Rita had watched this display by their closest friends with even more horror than Ted, but it was Ted who felt obliged to say, ‘I’m sorry.’
‘Please!’ said Laurence, rubbing it in while appearing to dismiss it. ‘You can’t be held responsible for the behaviour of your friends.’
‘So our Paul couldn’t wait, eh?’ said the barrel-chested Percy Spragg, who was still only halfway to the door. ‘I’m not surprised. She’s a right cracker.’
‘Or your relatives,’ added Laurence, not quite softly enough.
‘Go to the car, Dad,’ said Rita.
‘Wants to get rid of me,’ said Percy Spragg. ‘Didn’t want me to come.’
‘Dad!’ said Rita, pink spots flaring. ‘The things he says!’
‘Never has welcomed me in her house.’
‘Dad!’
‘Pretends it’s Ted, but Ted’s all right.’
‘Dad!’ said Ted.
‘Come on, Father,’ said Clarrie Spragg.
‘A bit different from our wedding, eh, Clarrie?’ said Percy. ‘July the twenty-first, 1938. Long time ago, i’n’t it?’
‘Jolly well done,’ said Laurence.
‘I never forget the date ’cos it was exactly two months to the day after our Rita was born,’ said Percy.
Rita gasped, and Ted pulled a chair forward. She crumpled into it.
‘Percy!’ said Clarrie. ‘You wicked old man!’
‘I wouldn’t have said it if she didn’t want me out of the way. Come on, Mother.’ Percy lowered his voice to a whisper, discreet for the first time now that it was too late. ‘I need to go.’ Out loud, he added, ‘It’s the only good thing in this bloody awful business of growing old. You don’t have to give a bugger.’
Percy and Clarrie hobbled from the room with agonizing slowness, agonizing to them because of their age and rheumatism and arthritis, agonizing to everyone else for fear that Percy would start up again with further revelations.
Liz flashed Rita a smooth, cool, social, understanding smile, as of one woman to another who is very nearly her equal.
‘There’s no need to look at me like that, Mrs Rodenhurst,’ said Rita.
‘I was smiling, Mrs Simcock,’ said Liz.
‘Well, I don’t need your smiles, thank you very much,’ said Rita. ‘Your family isn’t exactly as pure as the driven snow.’
‘What exactly do you mean by that?’ said Laurence.
‘Well, your daughter’s pregnant on her weddi
ng day,’ said Rita.
‘Your son did have something to do with that,’ said Liz.
‘I hope,’ said Ted.
‘Ted!’ said Rita.
‘Mr Simcock!’ said Laurence.
Elvis Simcock and Simon Rodenhurst entered from the garden.

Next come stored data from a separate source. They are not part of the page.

-- ==== Sys2Proof/Safety.lean ====
section
/-! DEFINITION. What the statements speak of: the tables of R77, R173 and R179 as the spec prints them, the
invariants of R105 and R27, the observation of R200, and sequences of operations on one instance. -/

namespace Sys2Proof.Machine

/-! ### The tables of the spec -/

/-- The fault names of R171, without their info. -/
inductive FaultKind where
  | illegalCmd | context | uninit | reinit | ethtxBusy | callerRegion | driverRegion
deriving DecidableEq, Repr

/-- The name of a fault. -/
def ModelFault.kind : ModelFault → FaultKind
  | .illegalCmd _ => .illegalCmd
  | .context _ _ _ _ => .context
  | .uninit _ => .uninit
  | .reinit _ => .reinit
  | .ethtxBusy _ => .ethtxBusy
  | .callerRegion _ _ => .callerRegion
  | .driverRegion _ _ => .driverRegion

/-- The result columns of R173, row by row. -/
def opResults : Op → List ResultCode
  | .rbInit => [.ok]
  | .rbPush => [.ok, .bufferFull]
  | .rbPop => [.ok, .bufferEmpty]
  | .rbDrops => [.ok]
  | .canrxInit => [.ok]
  | .canrxWrite => [.ok, .bufferFull, .invalidController, .malformedFrame]
  | .canrxRead => [.ok, .bufferEmpty, .invalidController]
  | .canrxDrops => [.ok, .invalidController]
  | .ethtxSend => [.ok, .malformedFrame, .bufferAcquireFailed, .driverBusy]

/-- The fault columns of R173, row by row. -/
def opFaults : Op → List FaultKind
  | .rbInit => [.illegalCmd, .context, .reinit]
  | .rbPush => [.illegalCmd, .context, .uninit]
  | .rbPop => [.illegalCmd, .context, .uninit]
  | .rbDrops => [.illegalCmd, .uninit]
  | .canrxInit => [.illegalCmd, .context, .reinit]
  | .canrxWrite => [.illegalCmd, .context, .uninit, .callerRegion]
  | .canrxRead => [.illegalCmd, .context, .uninit]
  | .canrxDrops => [.illegalCmd, .uninit]
  | .ethtxSend => [.illegalCmd, .context, .ethtxBusy, .callerRegion, .driverRegion]

/-- The `data` column of R77: which data a response of an operation carries with a result. -/
def RespData.fits (d : RespData) (op : Op) (r : ResultCode) : Bool :=
  match op, r, d with
  | .rbPop, .ok, .record _ => true
  | .rbPop, .ok, _ => false
  | .canrxRead, .ok, .frame _ => true
  | .canrxRead, .ok, _ => false
  | .rbDrops, .ok, .count _ => true
  | .rbDrops, .ok, _ => false
  | .canrxDrops, .ok, .count _ => true
  | .canrxDrops, .ok, _ => false
  | _, _, .none => true
  | _, _, _ => false

/-- The table of R179: which agent may issue which operation, with `cs`; a PRODUCER only for its own instance
(R34), where the target names one. -/
def permitted (i : Instr) (agent : Issuer) (port : Nat) (cs : Bool) : Bool :=
  match i, agent with
  | .rbInit, .startup => true
  | .rbInit, _ => false
  | .canrxInit, .startup => true
  | .canrxInit, _ => false
  | .rbPush, .producer p => p == .rb port
  | .rbPush, _ => false
  | .canrxWrite tgt, .producer p =>
    match Controller.ofTgt tgt with
    | some c => p == .can c
    | none => true
  | .canrxWrite _, _ => false
  | .rbPop, .consumer => cs
  | .rbPop, _ => false
  | .canrxRead _, .consumer => cs
  | .canrxRead _, _ => false
  | .rbDrops, _ => true
  | .canrxDrops _, _ => true
  | .ethtxSend, .consumer => true
  | .ethtxSend, _ => false

/-! ### Ring buffers: occupancy, contents (R105, R200) -/

/-- `k` of R105: the number of Valid slots. -/
def RingBuffer.count {α : Type} (b : RingBuffer α) : Nat := b.slots.countP (·.valid)

/-- The occupancy invariant of R105, with the index ranges of R110. -/
def RingBuffer.occupancy {α : Type} (b : RingBuffer α) : Prop :=
  b.rd < b.capacity ∧ b.wr < b.capacity ∧ b.count ≤ b.capacity
    ∧ b.wr = (b.rd + b.count) % b.capacity
    ∧ ∀ (i : Nat) (sl : Slot α), b.slots[i]? = some sl →
        (sl.valid = true ↔ ∃ j, j < b.count ∧ i = (b.rd + j) % b.capacity)

/-- The occupancy sequence of R200: the records of the Valid slots in order from `rd`. -/
def RingBuffer.contents {α : Type} (b : RingBuffer α) : List α :=
  (List.range b.count).filterMap fun j => (b.slots[(b.rd + j) % b.capacity]?).map (·.data)

/-- R105 from its INIT onward: a READY instance meets the occupancy invariant. -/
def RingBuffer.sound {α : Type} (b : RingBuffer α) : Prop := b.phase = .ready → b.occupancy

/-- Every instance of the block is sound. -/
def State.ringsSound (s : State) : Prop :=
  (∀ b ∈ s.rb, b.sound) ∧ s.can.buf0.sound ∧ s.can.buf1.sound

/-! ### What may change a slot (R23) -/

/-- The target field that names a controller (R28). -/
def Controller.tgt : Controller → Byte
  | .can0 => 0
  | .can1 => 1

/-- How a slot may change from `x` to `y`: from Invalid to Valid only where `toValid`, from Valid to Invalid only where
`toInvalid`, and its data only as it becomes Valid. -/
def Slot.changesOnlyBy {α : Type} (x y : Slot α) (toValid toInvalid : Prop) : Prop :=
  (x.valid = false → y.valid = true → toValid) ∧ (x.valid = true → y.valid = false → toInvalid)
    ∧ (x.data ≠ y.data → x.valid = false ∧ y.valid = true)

/-- R23 between two states `s` and `t` with operation `i` of command `c` in between: every slot of a generic instance
is set only by its PRODUCER's RB.PUSH at `wr`, and cleared only by RB.INIT and by the CONSUMER's RB.POP at `rd`; every
slot of a CAN buffer likewise, by CANRX.WRITE, CANRX.INIT and CANRX.READ. -/
def State.slotsFollow (s : State) (i : Instr) (c : Command) (t : State) : Prop :=
  (∀ (p k : Nat) (b b' : RingBuffer Record) (x y : Slot Record),
      s.rb[p]? = some b → t.rb[p]? = some b' → b.slots[k]? = some x → b'.slots[k]? = some y →
      x.changesOnlyBy y
        (i = .rbPush ∧ p = c.port ∧ k = b.wr ∧ c.issuer = .producer (.rb p))
        (p = c.port ∧ ((i = .rbInit ∧ c.issuer = .startup)
          ∨ (i = .rbPop ∧ k = b.rd ∧ c.issuer = .consumer ∧ s.cs = true))))
    ∧ ∀ (d : Controller) (k : Nat) (x y : Slot CanFrame),
      (s.can.buf d).slots[k]? = some x → (t.can.buf d).slots[k]? = some y →
      x.changesOnlyBy y
        (i = .canrxWrite d.tgt ∧ k = (s.can.buf d).wr ∧ c.issuer = .producer (.can d))
        ((i = .canrxInit ∧ c.issuer = .startup)
          ∨ (i = .canrxRead d.tgt ∧ k = (s.can.buf d).rd ∧ c.issuer = .consumer
            ∧ s.cs = true))

/-! ### The other invariants -/

/-- R37: the instances and their numbers of slots are those the build parameters give, and every one has a slot. -/
def State.shapeFixed (s : State) : Prop :=
  s.params.wellFormed = true
    ∧ s.rb.map RingBuffer.capacity = s.params.rb.map (·.capacity)
    ∧ s.can.buf0.capacity = s.params.nCan ∧ s.can.buf1.capacity = s.params.nCan

/-- A CanFrame of R27 whose identifier has no marker bit left (R121). -/
def CanFrame.wellFormed (p : Config.Params) (f : CanFrame) : Bool :=
  decide (f.length.toNat ≤ p.canPayloadMax) && decide (f.data.length = p.canPayloadMax)
    && decide (f.id &&& p.extMarkerMask = 0)

/-- In a READY CAN buffer every Valid slot holds a well-formed frame. -/
def State.framesWellFormed (s : State) : Prop :=
  ∀ c : Controller, (s.can.buf c).phase = .ready →
    ∀ sl ∈ (s.can.buf c).slots, sl.valid = true → sl.data.wellFormed s.params = true

/-- Both stores of byte regions are in canonical form. -/
def State.storesWf (s : State) : Prop :=
  RegionStore.wf s.caller = true ∧ RegionStore.wf s.driver = true

/-- What holds of a send in progress: the length arithmetic of R152, the frame's size (R142), the grant (R144), and
the one request that is pending in each state (R140, R141, R149). -/
def State.sendConsistent (s : State) : Prop :=
  (s.eth.fsm ≠ .idle →
      15 ≤ s.eth.len.toNat ∧ s.eth.reqLen.toNat = s.eth.len.toNat - 14
        ∧ s.eth.len.toNat ≤ RegionStore.size s.caller s.eth.frame)
    ∧ (s.eth.fsm = .copy ∨ s.eth.fsm = .submit →
        s.eth.provStatus = .ok ∧ s.eth.reqLen.toNat ≤ s.eth.granted.toNat)
    ∧ s.driverRequest =
        (match s.eth.fsm with
        | .idle => none
        | .acquire => some (.provideTxBuffer s.params.ethCtrlIdx s.eth.reqLen)
        | .reconcile => none
        | .copy => none
        | .submit =>
          some (.transmit s.params.ethCtrlIdx s.eth.bufIdx s.eth.etherType true s.eth.reqLen s.eth.dstMac))

/-- While the initialisation code runs, the CONSUMER's loop has not started: no critical section is held and no send is
in progress (R181, R192). -/
def State.taskOrder (s : State) : Prop := s.task = .startup → s.cs = false ∧ s.eth.fsm = .idle

/-- The environment's duty on a ready step: an RB.PUSH operand is one record of the instance's type `T` (R72). -/
def Input.wellFormed (p : Config.Params) : Input → Bool
  | .command c =>
    match decode c.word, p.rb[c.port]? with
    | .ok .rbPush, some q => decide (c.ops.item.length = q.recordBytes)
    | _, _ => true
  | .csEnter => true
  | .csExit => true
  | .provideAnswer _ => true
  | .transmitAnswer _ => true
  | .internal => true
  | .lendCaller _ _ => true
  | .lendDriver _ _ => true
  | .powerUp => true

/-- Every slot of every generic instance holds a record of its type's size (R6, D29), and so does every record
about to be pushed. -/
def State.recordsSized (s : State) : Prop :=
  (∀ x ∈ s.inputs, x.wellFormed s.params = true)
    ∧ ∀ (i : Nat) (b : RingBuffer Record) (q : Config.RbParams),
        s.rb[i]? = some b → s.params.rb[i]? = some q → ∀ sl ∈ b.slots, sl.data.length = q.recordBytes

/-! ### Runs (R172, R200) -/

/-- No fault is recorded (R172). -/
def State.noFault (s : State) : Prop := s.faulted = none

/-- Whether a ready step is one that an agent has left to issue (R200). -/
def Input.ofAgent : Input → Bool
  | .command _ => true
  | .csEnter => true
  | .csExit => true
  | .provideAnswer _ => true
  | .transmitAnswer _ => true
  | .internal => false
  | .lendCaller _ _ => false
  | .lendDriver _ _ => false
  | .powerUp => false

/-- The end of a run (R200), of a run that no power-up has ended (R172). -/
def State.endOfRun (s : State) : Prop :=
  s.ended = false ∧ s.faulted = none ∧ s.eth.fsm = .idle ∧ s.cs = false ∧ ∀ x ∈ s.inputs, x.ofAgent = false

/-! ### Sequences of operations on one generic instance (R105 to R112) -/

/-- One operation on a generic instance, issued by the agent that may issue it. -/
inductive RbEvent where
  | push (item : Record)
  | pop
  | drops
deriving DecidableEq, Repr

/-- The instruction of an event. -/
def RbEvent.instr : RbEvent → Instr
  | .push _ => .rbPush
  | .pop => .rbPop
  | .drops => .rbDrops

/-- The command of an event at instance `p`, its other operands as they stand. -/
def RbEvent.command (p : Nat) (ops : Operands) : RbEvent → Command
  | .push item =>
    { issuer := .producer (.rb p), port := p, word := encode .rbPush, ops := { ops with item := item } }
  | .pop => { issuer := .consumer, port := p, word := encode .rbPop, ops := ops }
  | .drops => { issuer := .consumer, port := p, word := encode .rbDrops, ops := ops }

/-- The event is presented to the block; a pop stands inside the critical section (R56). -/
def RbEvent.issue (p : Nat) (e : RbEvent) (s : State) : Result :=
  runCommand (e.command p s.port.ops) { s with cs := decide (e = .pop) }

/-- What a sequence of operations on one buffer did: the accepted items, the records returned, the pushes dropped. -/
structure Tally (α : Type) where
  /-- Items of the pushes that returned Ok, in order (`A` of R107). -/
  accepted : List α
  /-- Records returned by the pops that returned Ok, in order (`P` of R107). -/
  popped : List α
  /-- The number of pushes that returned BufferFull (R112). -/
  dropped : Nat
deriving DecidableEq, Repr

/-- An empty tally. -/
def Tally.zero {α : Type} : Tally α := { accepted := [], popped := [], dropped := 0 }

/-- One event counted by the response it got. -/
def RbEvent.count (e : RbEvent) (r : Option Response) (a : Tally Record) : Tally Record :=
  match e, r with
  | .push item, some { agent := _, result := .ok, data := _ } => { a with accepted := a.accepted ++ [item] }
  | .push _, some { agent := _, result := .bufferFull, data := _ } => { a with dropped := a.dropped + 1 }
  | .pop, some { agent := _, result := .ok, data := .record v } => { a with popped := a.popped ++ [v] }
  | _, _ => a

/-- A sequence of events at instance `p`, counted; none if one of them raises a fault, stops or is refused. -/
def RbEvent.runAll (p : Nat) : List RbEvent → Tally Record → State → Option (Tally Record × State)
  | [], a, s => some (a, s)
  | e :: es, a, s =>
    match e.issue p s with
    | .next t => if t.faulted.isSome then none else RbEvent.runAll p es (e.count t.resp a) t
    | .fault _ => none
    | .refused _ => none

/-! ### Sequences of operations on the two CAN buffers (R125) -/

/-- One operation on a controller's buffer, issued by the agent that may issue it. -/
inductive CanEvent where
  | write (c : Controller) (rawId : Word) (length : Byte) (data : Nat)
  | read (c : Controller)
  | drops (c : Controller)
deriving DecidableEq, Repr

/-- The controller of an event. -/
def CanEvent.controller : CanEvent → Controller
  | .write c _ _ _ => c
  | .read c => c
  | .drops c => c

/-- The command of an event, its other operands as they stand. -/
def CanEvent.command (ops : Operands) : CanEvent → Command
  | .write c rawId length data =>
    { issuer := .producer (.can c), port := 0, word := encode (.canrxWrite c.tgt),
      ops := { ops with rawId := rawId, length := length, data := data } }
  | .read c => { issuer := .consumer, port := 0, word := encode (.canrxRead c.tgt), ops := ops }
  | .drops c => { issuer := .consumer, port := 0, word := encode (.canrxDrops c.tgt), ops := ops }

/-- Whether an event is a read. -/
def CanEvent.isRead : CanEvent → Bool
  | .write _ _ _ _ => false
  | .read _ => true
  | .drops _ => false

/-- The event is presented to the block; a read stands inside the critical section (R56). -/
def CanEvent.issue (e : CanEvent) (s : State) : Result :=
  runCommand (e.command s.port.ops) { s with cs := e.isRead }

/-- The defined part of a stored frame (R27): identifier, length, and the bytes below `length`. -/
def CanFrame.defined (f : CanFrame) : Word × Byte × List Byte := (f.id, f.length, f.data.take f.length.toNat)

/-- The defined part of the frame a write hands over, if its region holds the bytes (R121, R122). -/
def CanEvent.frame? (e : CanEvent) (s : State) : Option (Word × Byte × List Byte) :=
  match e with
  | .write _ rawId length data =>
    (RegionStore.memRead s.caller data 0 length.toNat).map fun bytes =>
      (rawId &&& ~~~s.params.extMarkerMask, length, bytes)
  | .read _ => none
  | .drops _ => none

/-- One event counted for controller `c`, by the response it got. -/
def CanEvent.count (c : Controller) (e : CanEvent) (s : State) (r : Option Response)
    (a : Tally (Word × Byte × List Byte)) : Tally (Word × Byte × List Byte) :=
  if e.controller ≠ c then a
  else
    match e.frame? s, r with
    | some f, some { agent := _, result := .ok, data := .none } => { a with accepted := a.accepted ++ [f] }
    | some _, some { agent := _, result := .bufferFull, data := _ } => { a with dropped := a.dropped + 1 }
    | _, some { agent := _, result := .ok, data := .frame f } => { a with popped := a.popped ++ [f.defined] }
    | _, _ => a

/-- A sequence of events on the two buffers, counted for controller `c`; none if one of them raises a fault, stops
or is refused. -/
def CanEvent.runAll (c : Controller) :
    List CanEvent → Tally (Word × Byte × List Byte) → State → Option (Tally (Word × Byte × List Byte) × State)
  | [], a, s => some (a, s)
  | e :: es, a, s =>
    match e.issue s with
    | .next t => if t.faulted.isSome then none else CanEvent.runAll c es (e.count c s t.resp a) t
    | .fault _ => none
    | .refused _ => none

end Sys2Proof.Machine
end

‘I bet you fifty pounds you never make it as a philosopher,’ Simon was saying. ‘I mean, who ever heard of a famous philosopher called Elvis?’
Elvis didn’t mean to knock Simon out, just to give him a good, hearty biff. But the rising young estate agent, who had also drunk rather more than he should have, fell backwards across the buffet table. He caught his head on the edge of a large plate, which jerked up into the air. Simon Rodenhurst, of Trellis, Trellis, Openshaw and Finch, slid slowly onto the ground, the upturned plate crashed onto his forehead, and a shower of tuna fish vol-au-vents descended on his inert body.
Rita fainted.
The immaculate Neville Badger entered, complete with hat, and gazed at the scene with eyes that saw nothing.
‘I’m off now,’ he said. ‘Goodbye, and thank you. Sorry if I … it was just too soon. I just couldn’t cope with the sight of so many people enjoying themselves.’
Second Do
October:
The Dentists’ Dinner Dance
Laurence Rodenhurst felt that it was rather vulgar of a three-star hotel to decorate the walls of its bars with signed photographs of celebrities. He appeared to be looking with extreme disfavour on the smiling face of Terry Wogan, who had signed his picture with the message ‘Super nosh. Pity about the flab. Love – Tel’. But Laurence’s expression might equally have been because he was talking to Larry Benson, of fitted kitchen fame.
The Angel Hotel stood in Westgate, which sloped gently away from the abbey church towards the westerly loop of the Gadd. Seven building societies, four shoe shops and the great concrete frontage of the Whincliff Shopping Centre had replaced its old town houses. Only the Angel’s long, peeling facade remained to recall the street’s Georgian heyday.